Westwood Cross is a British, open, pedestrianised shopping centre at Westwood, Kent. It opened in 2005, and since 2008 has incorporated a casino, cinema and bingo hall.

History

Westwood Cross is situated on the former Haine Hospital site, which closed in June 1997 and was demolished in 2003. Construction required filling of a  deep railway cutting.

Developers claimed the 2005 Westwood Cross created 1,500 jobs in the Broadstairs area.

Kent County Council's decision to allow a 2008 expansion including leisure and gambling facilities was controversial. Church leaders said its location was tempting people who had never gambled before to give it a go.

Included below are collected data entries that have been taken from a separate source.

-- ==== Sys2Proof/Machine/Spdm.lean ====
section
/-! DEFINITION. The SPDM responder, IDE_KM and TDISP interfaces behind the DOE mailbox (R327, R332-R339). -/

namespace Sys2Proof.Machine
namespace State

/-! Measurements (R333, R334) -/

/-- A SHA-384 measurement of the part `k` of an image, whose contents are Keystone's (R333; log entry 17). -/
def measured (k : Nat) (image : List Byte) : List Byte := digest48 0 (Config.secret k image)

/-- The image whose firmware is measured: the running bank's, in RECOVERY the failed one's (R326, R333). -/
def measuredBank (s : State) : Bank := s.bank (if s.fget F.KS_STAT_STATE 0 = 3 then s.fget F.KS_STAT_NEXT_BANK 0 else s.runBank)

/-- POLICY of a partition state measurement: the incoming policy's during a tenant switch, zero for the default one (R334,
R335). -/
def policyDigest (s : State) (p : Nat) : List Byte :=
  let head := match tabGet none s.scrubs p with
    | some x => if x.tenant then (x.policy.getD []).take 128 else (s.policy p).head
    | none => (s.policy p).head
  if head = [] then List.replicate 48 0#8 else digest48 0 head

/-- The 64 B state of partition `p` (R334). -/
def partState (s : State) (p : Nat) : List Byte :=
  let (frames, skipped) := tabGet (0, 0) s.scrubInfo p
  leBytes 1 (s.fget F.KS_PART_ATT_STATE p) ++ leBytes 1 (s.fget F.KS_PART_ATT_TDI p) ++ leBytes 2 (s.fget F.KS_PART_ATT_SCRUB_GEN p) ++
    leBytes 4 (s.fget F.KS_PART_ATT_SCRUB_US p) ++ leBytes 4 frames ++ leBytes 4 skipped ++ s.policyDigest p

/-- The 16 B consent of partition `p` (R333). -/
def partConsent (s : State) (p : Nat) : List Byte :=
  leBytes 1 (s.fget F.KS_PART_ATT_CONSENT p + 2 * s.fget F.KS_PART_ATT_SELF_TRACE p + 4 * s.fget F.KS_PART_ATT_LIVE_UPDATE_OK p) ++
    leBytes 1 (s.fget F.KS_PART_ATT_CONFIDENTIAL p) ++ leBytes 14 0

/-- The sealed advisory whitelist, as it stands in the device: speed, source address, and every tag with its safe payload
(R106). -/
def sealedBytes (s : State) : List Byte :=
  if !(s.flag F.ACT_ADV_STAT_SEALED 0) then []
  else leBytes 1 (s.fget F.ACT_ADV_STAT_SPEED 0) ++ leBytes 6 s.smac.toNat ++
    ((List.range 64).map (fun k => leBytes 4 (s.rget .ACT_ADV_WL0 k).toNat ++ leBytes 8 (s.rget .ACT_ADV_WL1 k).toNat ++
      leBytes 4 (s.rget .ACT_ADV_WL2 k).toNat ++ (s.advTag k).safe.getD [])).flatten

/-- The measurement of index `i`, if present; index 5 is of the configuration that booted with the whitelist that is sealed
(R106, R333). -/
def measurement (s : State) (i : Nat) : Option (List Byte) :=
  let fw := s.measuredBank.firmware
  if i = 1 then some (measured 10 [])
  else if i = 2 then some (measured 11 fw)
  else if i = 3 then some (measured 12 fw)
  else if i = 4 then some (measured 13 (leBytes 8 s.measuredBank.catalogue))
  else if i = 5 then some (measured 14 (s.config ++ s.sealedBytes))
  else if i = 6 then
    some (leBytes 4 (s.rget .KS_GRADE 0).toNat ++ leBytes 1 ((if s.fuses.tapHold then 1 else 0) + 2 * s.fget F.KS_STAT_DEBUG_OPEN 0) ++
      leBytes 1 (s.fget F.KS_STAT_FUSED_SVN 0) ++ leBytes 10 0)
  else if i = 7 then some (leBytes 8 (s.fget F.KS_STAT_RUN_SVN 0))
  else if i = 8 then
    if s.flag F.KS_STAT_PENDING 0 then
      some (leBytes 8 (s.fget F.KS_STAT_PEND_SVN 0) ++ digest48 0 (s.bank s.otherBank).firmware)
    else none
  else if 0x10 ≤ i ∧ i < 0x18 then some (s.partState (i - 0x10))
  else if 0x18 ≤ i ∧ i < 0x20 then some (s.partConsent (i - 0x18))
  else none

/-- Every measurement present, by rising index (R333). -/
def measurements (s : State) : List (Nat × List Byte) :=
  (List.range 0x20).filterMap (fun i => (s.measurement i).map (fun b => (i, b)))

/-! Answers -/

/-- Whether secured session `k` is open (R332). -/
def sessionOpen (s : State) (k : Nat) : Bool := s.spdm.sessions.getD k false

/-- A session opened or closed. -/
def setSession (s : State) (k : Nat) (handshake open_ : Bool) : State :=
  { s with spdm := { s.spdm with sessions := s.spdm.sessions.set k open_, handshake := s.spdm.handshake.set k handshake } }

/-- The chain of certificate slot 0 or 1; slot 0 ends in the alias certificate of the running firmware (R327). -/
def certChain (s : State) (slot : Nat) : List Byte := if slot = 0 then Config.secret 0 s.measuredBank.firmware else s.spdm.slot1

/-- GET_VERSION: 1.2 and 1.3 (R332). -/
def ansVersion (s : State) : Resp × State := (.version [0x12, 0x13], s)

/-- GET_CAPABILITIES (R332). -/
def ansCapabilities (s : State) : Resp × State :=
  (.capabilities ["CERT", "CHAL", "MEAS with signature", "MEAS_FRESH", "ENCRYPT", "MAC", "KEY_EX", "HBEAT", "KEY_UPD", "CHUNK",
    "SET_CERT", "CSR"], s)

/-- NEGOTIATE_ALGORITHMS (R332). -/
def ansAlgorithms (s : State) : Resp × State :=
  (.algorithms ["ECDSA P-384", "SHA-384", "DHE secp384r1", "AES-256-GCM", "SPDM key schedule"], s)

/-- GET_DIGESTS: of the slots that hold a chain (R327, R332). -/
def ansDigests (s : State) : Resp × State :=
  (.digests ([digest48 0 (s.certChain 0)] ++ if s.spdm.slot1 = [] then [] else [digest48 0 s.spdm.slot1]), s)

/-- GET_CERTIFICATE: slots 2 to 7 are not supported (R327). -/
def ansCertificate (slot : Nat) (s : State) : Resp × State :=
  (if 2 ≤ slot then .unsupported else if slot = 1 ∧ s.spdm.slot1 = [] then .refused else .certificate slot (s.certChain slot), s)

/-- CHALLENGE: a signature over the nonce by the slot's key (R332). -/
def ansChallenge (slot : Nat) (nonce : List Byte) (s : State) : Resp × State :=
  (if 2 ≤ slot then .unsupported
   else if slot = 1 ∧ s.spdm.slot1 = [] then .refused
   else .challengeAuth slot (Config.secret 1 (s.certChain slot ++ nonce)), s)

/-- GET_MEASUREMENTS: the total, one index or all, signed over the nonce (R333; log entry 58). -/
def ansMeasurements (i : Nat) (nonce : List Byte) (s : State) : Resp × State :=
  let all := s.measurements
  let ms := if i = 0xFF then all else all.filter (fun e => e.1 == i)
  (if i ≠ 0 ∧ ms = [] then .refused
   else .measurements all.length ms (Config.secret 2 (nonce ++ (ms.map (·.2)).flatten)), s)

/-- KEY_EXCHANGE: one of the four sessions begins its handshake (R332). -/
def ansKeyExchange (slot : Nat) (exch : List Byte) (s : State) : Resp × State :=
  if 2 ≤ slot then (.unsupported, s)
  else if slot = 1 ∧ s.spdm.slot1 = [] then (.refused, s)
  else match (List.range 4).find? (fun k => !(s.sessionOpen k) && !(s.spdm.handshake.getD k false)) with
    | some k => (.keyExchange k (Config.secret 3 (s.certChain slot ++ exch)), s.setSession k true false)
    | none => (.refused, s)

/-- FINISH: the handshake of a session completes, or is given up (R332). -/
def ansFinish (k : Nat) (verify : List Byte) (s : State) : Resp × State :=
  if !(s.spdm.handshake.getD k false) then (.refused, s)
  else if Config.finishOk k verify then (.finish k, s.setSession k false true)
  else (.refused, s.setSession k false false)

/-- HEARTBEAT (R332). -/
def ansHeartbeat (k : Nat) (s : State) : Resp × State := (.heartbeat k, s)

/-- KEY_UPDATE (R332). -/
def ansKeyUpdate (k : Nat) (s : State) : Resp × State := (.keyUpdate k, s)

/-- END_SESSION (R332). -/
def ansEndSession (k : Nat) (s : State) : Resp × State := (.endSession k, s.setSession k false false)

/-- CHUNK_SEND: a chunk of a large request, which is whole with its last (R332; log entry 58). -/
def ansChunkSend (handle : Byte) (last : Bool) (data : List Byte) (s : State) : Resp × State :=
  let m := s.spdm.chunk ++ data
  (.chunkSendAck handle.toNat,
   { s with spdm := { s.spdm with chunk := if last then [] else m, large := if last then m else s.spdm.large } })

/-- CHUNK_GET: a chunk of a large response, whose encoding is SPDM's own (R332; log entry 58). -/
def ansChunkGet (handle : Byte) (seq : Nat) (s : State) : Resp × State :=
  (.chunk handle.toNat (Config.secret 4 (leBytes 1 handle.toNat ++ leBytes 4 seq ++ s.spdm.large)), s)

/-- GET_CSR, over a secured session (R327). -/
def ansCsr (ses : Session) (s : State) : Resp × State :=
  (if ses = none then .refused else .csr (Config.secret 5 s.measuredBank.firmware), s)

/-- SET_CERTIFICATE: the owner's chain installed in slot 1 over a secured session (R327). -/
def ansSetCertificate (ses : Session) (slot : Nat) (chain : List Byte) (s : State) : Resp × State :=
  if 2 ≤ slot then (.unsupported, s)
  else if ses = none ∨ slot = 0 then (.refused, s)
  else (.setCertificate slot, { s with spdm := { s.spdm with slot1 := chain } })

/-- K_SET_GO: an IDE stream's keys start, or are refreshed (R337): stream 0 is the link stream, p + 1 the selective stream of
the function of partition p. -/
def ansKeyGo (ses : Session) (n : Nat) (s : State) : Resp × State :=
  if ses = none then (.refused, s) else (.keyGo n, { s with ide := if natBit s.ide n then s.ide else s.ide + 2 ^ n })

/-- A TDISP message, accepted only within a secured session (R338). -/
def tdisp (ses : Session) (ans : State → Resp × State) (s : State) : Resp × State := if ses = none then (.refused, s) else ans s

/-- Whether LOCK_INTERFACE_REQUEST is refused (R338). -/
def lockRefused (s : State) (p : Nat) : Bool :=
  (List.range 16).any (fun i => !(s.flag F.TRH_RING_CFG_OWNER (16 * p + i))) || s.resetBusy p || !(natBit s.ide (p + 1)) ||
    s.fget F.KS_PART_ATT_TDI p != 0

/-- LOCK_INTERFACE_REQUEST (R338). -/
def ansLock (p : Nat) (s : State) : Resp × State :=
  if s.lockRefused p then (.refused, s) else (.tdispLocked p, s.fset F.KS_PART_ATT_TDI p 1)

/-- GET_DEVICE_INTERFACE_REPORT: TILES, RES on each resource, and the partition state measurement (R338). -/
def ansReport (p : Nat) (s : State) : Resp × State :=
  (.tdispReport p (s.fget F.TG_PART_TILES p) ((List.range 5).map (fun r => s.fget F.TG_CFG_RES (tgIdx p r))) (s.partState p), s)

/-- GET_DEVICE_INTERFACE_STATE (R338). -/
def ansState (p : Nat) (s : State) : Resp × State := (.tdispState p (s.fget F.KS_PART_ATT_TDI p), s)

/-- START_INTERFACE_REQUEST: from CONFIG_LOCKED to RUN (R338, R339). -/
def ansStart (p : Nat) (s : State) : Resp × State :=
  if s.fget F.KS_PART_ATT_TDI p = 1 then (.tdispStarted p, s.fset F.KS_PART_ATT_TDI p 2) else (.refused, s)

/-- STOP_INTERFACE_REQUEST: to CONFIG_UNLOCKED (R339). -/
def ansStop (p : Nat) (s : State) : Resp × State := (.tdispStopped p, s.fset F.KS_PART_ATT_TDI p 0)

/-! The mailbox -/

/-- Whether configuration requests, the DOE mailbox among them, are completed normally (R395, R400). -/
def configOpen (s : State) : Bool := s.power.hostReady && !s.power.perst && decide (s.power.since ≤ s.ticks)

/-- The answer to a deferred request (R336). -/
def answerOf : Instr → State → Resp × State
  | .spdmGetVersion _, s => ansVersion s
  | .spdmGetCapabilities _, s => ansCapabilities s
  | .spdmNegotiateAlgorithms _, s => ansAlgorithms s
  | .spdmGetDigests _, s => ansDigests s
  | .spdmGetCertificate _ slot, s => ansCertificate slot.val s
  | .spdmChallenge _ slot nonce, s => ansChallenge slot.val nonce s
  | .spdmGetMeasurements _ i nonce, s => ansMeasurements i.val nonce s
  | .spdmKeyExchange _ slot exch, s => ansKeyExchange slot.val exch s
  | .spdmFinish k v, s => ansFinish k.val v s
  | .spdmHeartbeat k, s => ansHeartbeat k.val s
  | .spdmKeyUpdate k, s => ansKeyUpdate k.val s
  | .spdmEndSession k, s => ansEndSession k.val s
  | .spdmChunkSend _ h l d, s => ansChunkSend h l d s
  | .spdmChunkGet _ h q, s => ansChunkGet h q s
  | .spdmGetCsr ses, s => ansCsr ses s
  | .spdmSetCertificate ses slot chain, s => ansSetCertificate ses slot.val chain s
  | .ideKSetGo ses n, s => ansKeyGo ses n.val s
  | .tdispGetVersion ses _, s => tdisp ses (fun s => (.tdispVersion, s)) s
  | .tdispGetCapabilities ses _, s => tdisp ses (fun s => (.tdispCapabilities, s)) s
  | .tdispLock ses p, s => tdisp ses (ansLock p.val) s
  | .tdispGetReport ses p, s => tdisp ses (ansReport p.val) s
  | .tdispGetState ses p, s => tdisp ses (ansState p.val) s
  | .tdispStart ses p, s => tdisp ses (ansStart p.val) s
  | .tdispStop ses p, s => tdisp ses (ansStop p.val) s
  | _, s => (.unsupported, s)

/-- A response sent and counted (R321, R332). -/
def respond (s : State) (r : Resp) : State := (s.emit (.resp r)).count 0x174 none none 1

/-- Whether a message names a secured session that is not open: it cannot be read. -/
def lostSession (s : State) : Session → Bool
  | some k => !(s.sessionOpen k.val)
  | none => false

/-- One request `i` in session `ses`: Configuration Request Retry Status before host-ready (R395), no answer in RECOVERY but to
the messages of R326, ResponseNotReady in a bank switch window (R336), or its answer. -/
def request (s : State) (i : Instr) (ses : Session) (inRecovery : Bool) : State :=
  if s.power.perst then s
  else if !s.configOpen then s.emit (.config false)
  else if (s.fget F.KS_STAT_STATE 0 = 3 ∧ !inRecovery) ∨ s.lostSession ses then s
  else if s.switching then
    let n := s.spdm.token
    { s with spdm := { s.spdm with token := n + 1, deferred := s.spdm.deferred ++ [(n, i)] } }.respond (.notReady 16 4 n)
  else
    let (r, s) := answerOf i s
    s.respond r

/-- RESPOND_IF_READY: after the window, the response to the request deferred under the token (R336). -/
def requestDeferred (s : State) (token : Nat) (ses : Session) : State :=
  if s.power.perst then s
  else if !s.configOpen then s.emit (.config false)
  else if s.fget F.KS_STAT_STATE 0 = 3 ∨ s.lostSession ses then s
  else if s.switching then s.respond (.notReady 16 4 token)
  else
    match s.spdm.deferred.find? (fun e => e.1 == token) with
    | some (_, i) =>
      let (r, s) := answerOf i { s with spdm := { s.spdm with deferred := s.spdm.deferred.filter (fun e => e.1 != token) } }
      s.respond r
    | none => s.respond .refused

end State

open State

The scheme was eventually approved by the House of Lords.

In 2010, additional retail outlets were created by conversion of a former adjoining Wickes store.

A 2015 car park collapse beneath the Westwood Cross Primark store revealed underground tunnels believed to have been constructed during World War I training exercises. Researchers suggested they were subsequently used as air raid shelters for servicemen at Haine Hospital, and then sealed up.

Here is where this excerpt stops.